» Exercise objective
Each line starting at the one that contains "decode 0xF265 = .ok (.loadRegs 2)" and ending at the one that contains "records its kind" must be returned exactly, and the rest of the listing is left out.

» Data listing
════════════════════
-- ==== Sys2Proof/Certificates/Slice0/Obligations.lean ====
section
/-! DEFINITION. The statements for the provers, by the spec's sections. A clause that rests on one of the
spec's own decisions D<n>, and not on its source, says so with its log entry. -/

open Sys2Proof Sys2Proof.Machine

/-! ## Encoding (30_encoding.md) -/

/-- Decoding the bytes of an instruction gives it back, with every operand at every value, and leaves the
bytes after it alone (R80, R84, R85). -/
def Obligations.DecodeEncodeRoundTrip : Prop :=
  ∀ (i : Instr) (rest : List Byte), i.wf = true → decodeBytes (encodeBytes i ++ rest) = .ok (i, rest)

/-- R85: a word selects a row of the map when `w & mask = match`; the rows are disjoint; the decoder reads
from a word the instruction of the row it selects, and rejects exactly the words that select none. -/
def Obligations.DecoderFollowsTheOpcodeMap : Prop :=
  ∀ w : Word,
    (∀ i, decode w = .ok i →
      i.row ∈ opcodeMap ∧ ∀ r ∈ opcodeMap, (w &&& r.mask = r.pattern ↔ r = i.row)) ∧
    ((∀ r ∈ opcodeMap, w &&& r.mask ≠ r.pattern) ↔ decode w = .error (.unknownOpcode w)) ∧
    ((∃ i, decode w = .ok i) ∨ decode w = .error (.unknownOpcode w))

/-- R81: the fields of the word are its bits 15 to 12, 11 to 8, 7 to 4, 3 to 0, 7 to 0 and 11 to 0, and an
instruction's operands are those fields. -/
def Obligations.OperandsAreTheFieldsOfTheWord : Prop :=
  ∀ w : Word,
    (opField w).toNat = w.toNat / 4096 ∧ (xField w).val = w.toNat / 256 % 16 ∧
    (yField w).val = w.toNat / 16 % 16 ∧ (nField w).toNat = w.toNat % 16 ∧
    (nnField w).toNat = w.toNat % 256 ∧ (nnnField w).toNat = w.toNat % 4096 ∧
    ∀ i, decode w = .ok i → OperandsFrom w i

/-- R86: the words listed there, and no others, are UnknownOpcode, and executing one raises UnknownOpcode
with the word as its information. -/
def Obligations.UnknownWordsRaiseUnknownOpcode : Prop :=
  ∀ w : Word,
    ((∀ i, decode w ≠ .ok i) ↔ UnknownWord w) ∧
    ∀ s : State, s.run = .running → fetch s = .ok w → UnknownWord w →
      stepReturn s = .err (.unknownOpcode w)

/-- The `x` nibble of `0?E0` and `0?EE` and the `n` nibble of `5XY?` and `9XY?` do not matter (R87; the
spec's decisions D24 and D25, log 24). -/
def Obligations.UntestedNibblesAreIgnored : Prop :=
  ∀ (x y : RegIdx) (n : BitVec 4),
    decode (packXNN 0x0 x 0xE0) = .ok .cls ∧ decode (packXNN 0x0 x 0xEE) = .ok .ret ∧
    decode (packXYN 0x5 x y n) = .ok (.seReg x y) ∧ decode (packXYN 0x9 x y n) = .ok (.sneReg x y)

/-- Words written out from R85 and the examples of R90 decode to the instructions they stand for. -/
def Obligations.SpecWordsDecode : Prop :=
  decode 0x8210 = .ok (.ldReg 2 1) ∧ decode 0x8015 = .ok (.subReg 0 1) ∧
  decode 0x8237 = .ok (.subn 2 3) ∧ decode 0x810E = .ok (.shl 1 0) ∧
  decode 0x8326 = .ok (.shr 3 2) ∧ decode 0x00E0 = .ok .cls ∧ decode 0x1ABC = .ok (.jp 0xABC) ∧
  decode 0xD45A = .ok (.drw 4 5 0xA) ∧ decode 0xE19E = .ok (.skp 1) ∧
  decode 0xF265 = .ok (.loadRegs 2)

/-! ## The execution cycle (40_cycle.md, 60_exceptions.md) -/

/-- A running step whose two bytes at `PC` decode to an instruction is exactly that instruction's meaning
at the same state, and it returns `Ok(true)` unless the instruction raises an error (R100, R104). -/
def Obligations.StepRunsTheDecodedInstruction : Prop :=
  ∀ (s : State) (i : Instr), s.run = .running → s.pc.toNat ≤ 0xFFE → i.wf = true →
    decodeBytes [s.readByte s.pc.toNat, s.readByte (s.pc.toNat + 1)] = .ok (i, []) →
    step s = exec i s ∧
      ((raises i s = none ∧ stepReturn s = .ok true) ∨
        ∃ e, raises i s = some e ∧ stepReturn s = .err e)

/-- R55 and R101: the fetch is the big-endian word at `PC` and `PC+1` for `PC <= 0xFFE`; for
`PC >= 0xFFF` it raises OutOfRange with `PC`, nothing is executed and `PC` stays. -/
def Obligations.FetchIsBigEndianAndBounded : Prop :=
  ∀ s : State,
    (s.pc.toNat ≤ 0xFFE → ∃ w, fetch s = .ok w ∧
      w.toNat = 256 * (s.readByte s.pc.toNat).toNat + (s.readByte (s.pc.toNat + 1)).toNat) ∧
    (0xFFF ≤ s.pc.toNat → fetch s = .error (.outOfRange s.pc.toNat) ∧
      (s.run = .running → stepReturn s = .err (.outOfRange s.pc.toNat) ∧
        ∃ t, step s = .next t ∧ t = { s with run := t.run } ∧ t.pc = s.pc))

/-- R105, R223: a step that returns an error changes nothing but the run state, which records its kind
(the sticky `Faulted` is the spec's decision D1, log 1). -/
def Obligations.FailedStepChangesOnlyTheRunState : Prop :=
  ∀ (s : State) (e : CoreError), stepReturn s = .err e →
    ∃ t, step s = .next t ∧ OnlyFaults e.kind s t

/-- R224: once faulted, a step changes nothing and returns the same kind again, and no host call but a new
construction leaves the fault (the spec's decision D1, log 1). -/
def Obligations.FaultIsStickyUntilConstruction : Prop :=
  ∀ (s : State) (k : ErrorKind), s.run = .faulted k →
    step s = .next s ∧ stepReturn s = .errAgain k ∧
    ∀ (c : HostCall) (t : State), hostCall c s = .next t →
      t.run = .faulted k ∨ ∃ w h, c = .construct w h

/-- R246: over every instruction and every host call, the key wait is entered by the step of an `FX0A` only
and left by `press_key` only (or by building a new block); while it lasts a step changes nothing and
returns `Ok(false)`, and `tick` keeps running (the fault of a failing step, the run state of a new block,
the press, the tick, and a load in every run state: the spec's decisions D1, D6, D18, D20 and D29, log 1,
7, 19, 21 and 27). -/
def Obligations.KeyWaitIsEnteredByLdVxKAndLeftByPressKey : Prop :=
  (∀ (i : Instr) (s t : State) (r : RegIdx), exec i s = .next t → s.run = .running →
    t.run = .awaitKey r → i = .ldVxK r) ∧
  (∀ (c : HostCall) (s t : State) (r : RegIdx), hostCall c s = .next t → s.run ≠ .awaitKey r →
    t.run = .awaitKey r →
    c = .step ∧ s.run = .running ∧ ∃ w, fetch s = .ok w ∧ decode w = .ok (.ldVxK r)) ∧
  ∀ (s : State) (r : RegIdx), s.run = .awaitKey r →
    step s = .next s ∧ stepReturn s = .ok false ∧
    (∀ (c : HostCall) (t : State), hostCall c s = .next t →
      t.run = .awaitKey r ∨ (∃ key, c = .pressKey key) ∨ ∃ w h, c = .construct w h) ∧
    (tick s).run = .awaitKey r ∧ (tick s).dt.toNat = s.dt.toNat - 1 ∧
    (tick s).st.toNat = s.st.toNat - 1

/-- R102: the next `PC` of every instruction, by its class, as an exact integer (the class table itself, the
key `Vx mod 16` of `SKP` and `SKNP`, the unmasked `BNNN`, the advance of `FX0A`: the spec's decisions D5,
D16, D27 and D28, log 6, 17, 25 and 26). -/
def Obligations.NextPCOfEveryClass : Prop :=
  ∀ (i : Instr) (s t : State), s.pc.toNat ≤ 0xFFE → raises i s = none → exec i s = .next t →
    t.pc.toNat = nextPCValue i s

/-- R220, R226: which errors a step returns, and exactly when: the fetch first, then at most one for each
instruction (informations, the bound 16 and the zero-length block: the spec's decisions D2, D3, D14,
log 2, 4, 15). -/
def Obligations.StepErrorsExactlyWhere : Prop :=
  ∀ (s : State) (e : CoreError), stepReturn s = .err e ↔
    s.run = .running ∧
      ((0xFFF ≤ s.pc.toNat ∧ e = .outOfRange s.pc.toNat) ∨
        ∃ w, fetch s = .ok w ∧
          (((∀ i, decode w ≠ .ok i) ∧ e = .unknownOpcode w) ∨
            (decode w = .ok .ret ∧ s.stack = [] ∧ e = .stackUnderflow s.pc.toNat) ∨
            (∃ nnn, decode w = .ok (.call nnn) ∧ 16 ≤ s.stack.length ∧
              e = .stackOverflow s.pc.toNat) ∨
            (∃ x y n, decode w = .ok (.drw x y n) ∧ 4096 < s.i.toNat + n.toNat ∧
              e = .outOfRange s.i.toNat) ∨
            ∃ x, decode w = .ok (.ldB x) ∧ 4096 < s.i.toNat + 3 ∧ e = .outOfRange s.i.toNat))

/-! ## Control transfer (41_control_flow.md) -/

/-- R121: `RET` takes the last entry off the stack into `PC`, at most `0x1000` in every state that meets the
invariant; on an empty stack it is StackUnderflow with `PC`, and nothing but the run state changes. -/
def Obligations.RetPopsTheLastEntry : Prop :=
  ∀ s : State,
    (∀ rest a, s.stack = rest ++ [a] → ∃ t, exec .ret s = .next t ∧
      t.pc = a ∧ t.stack = rest ∧ t = { s with pc := t.pc, stack := t.stack } ∧
      (∀ r, t.getV r = s.getV r) ∧ (∀ c, t.readByte c = s.readByte c) ∧
      (s.Inv → t.pc.toNat ≤ 0x1000)) ∧
    (s.stack = [] → raises .ret s = some (.stackUnderflow s.pc.toNat) ∧
      ∃ t, exec .ret s = .next t ∧ OnlyFaults .stackUnderflow s t)

/-- R122: `JP addr` sets `PC` to `nnn`; a jump to itself changes nothing, and after a jump to `0xFFF` the
fetch raises OutOfRange. -/
def Obligations.JpSetsPCToTheAddress : Prop :=
  ∀ (nnn : BitVec 12) (s : State), ∃ t, exec (.jp nnn) s = .next t ∧
    t.pc.toNat = nnn.toNat ∧ PCFrame s t ∧
    (nnn.toNat = s.pc.toNat → t = s) ∧ (nnn = 0xFFF → fetch t = .error (.outOfRange 0xFFF))

/-- R123: `CALL addr` pushes `PC + 2` and jumps to `nnn`, or with 16 entries on the stack is StackOverflow
with `PC` and records only that fault (the pushed value, the bound and the recorded fault: the spec's
decisions D4, D3 and D1, log 5, 4 and 1). -/
def Obligations.CallPushesTheReturnAddress : Prop :=
  ∀ (nnn : BitVec 12) (s : State),
    (s.stack.length < 16 → ∃ t, exec (.call nnn) s = .next t ∧
      t.stack = s.stack ++ [s.pc + 2#16] ∧ t.pc.toNat = nnn.toNat ∧
      t = { s with pc := t.pc, stack := t.stack } ∧
      (∀ r, t.getV r = s.getV r) ∧ ∀ c, t.readByte c = s.readByte c) ∧
    (16 ≤ s.stack.length → raises (.call nnn) s = some (.stackOverflow s.pc.toNat) ∧
      ∃ t, exec (.call nnn) s = .next t ∧ OnlyFaults .stackOverflow s t)

/-- A `CALL` followed by a `RET` comes back to the address after the call, with the state as it was (R121,
R123; the spec's decision D4, log 5). -/
def Obligations.CallThenRetReturnsPastTheCall : Prop :=
  ∀ (nnn : BitVec 12) (s : State), s.stack.length < 16 →
    ∃ t u, exec (.call nnn) s = .next t ∧ exec .ret t = .next u ∧ u = { s with pc := s.pc + 2#16 }

/-- R124 and R125: `SE Vx, byte` and `SNE Vx, byte` skip on equality and on inequality of `V[x]` and `nn`,
and write only `PC`. -/
def Obligations.SkipsOnAByte : Prop :=
  ∀ (x : RegIdx) (nn : Byte) (s : State),
    (∃ t, exec (.seByte x nn) s = .next t ∧
      t.pc = (if s.getV x = nn then s.pc + 4#16 else s.pc + 2#16) ∧ PCFrame s t) ∧
    ∃ t, exec (.sneByte x nn) s = .next t ∧
      t.pc = (if s.getV x ≠ nn then s.pc + 4#16 else s.pc + 2#16) ∧ PCFrame s t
════════════════════
» Answer to the problem
  decode 0xF265 = .ok (.loadRegs 2)

/-! ## The execution cycle (40_cycle.md, 60_exceptions.md) -/

/-- A running step whose two bytes at `PC` decode to an instruction is exactly that instruction's meaning
at the same state, and it returns `Ok(true)` unless the instruction raises an error (R100, R104). -/
def Obligations.StepRunsTheDecodedInstruction : Prop :=
  ∀ (s : State) (i : Instr), s.run = .running → s.pc.toNat ≤ 0xFFE → i.wf = true →
    decodeBytes [s.readByte s.pc.toNat, s.readByte (s.pc.toNat + 1)] = .ok (i, []) →
    step s = exec i s ∧
      ((raises i s = none ∧ stepReturn s = .ok true) ∨
        ∃ e, raises i s = some e ∧ stepReturn s = .err e)

/-- R55 and R101: the fetch is the big-endian word at `PC` and `PC+1` for `PC <= 0xFFE`; for
`PC >= 0xFFF` it raises OutOfRange with `PC`, nothing is executed and `PC` stays. -/
def Obligations.FetchIsBigEndianAndBounded : Prop :=
  ∀ s : State,
    (s.pc.toNat ≤ 0xFFE → ∃ w, fetch s = .ok w ∧
      w.toNat = 256 * (s.readByte s.pc.toNat).toNat + (s.readByte (s.pc.toNat + 1)).toNat) ∧
    (0xFFF ≤ s.pc.toNat → fetch s = .error (.outOfRange s.pc.toNat) ∧
      (s.run = .running → stepReturn s = .err (.outOfRange s.pc.toNat) ∧
        ∃ t, step s = .next t ∧ t = { s with run := t.run } ∧ t.pc = s.pc))

/-- R105, R223: a step that returns an error changes nothing but the run state, which records its kind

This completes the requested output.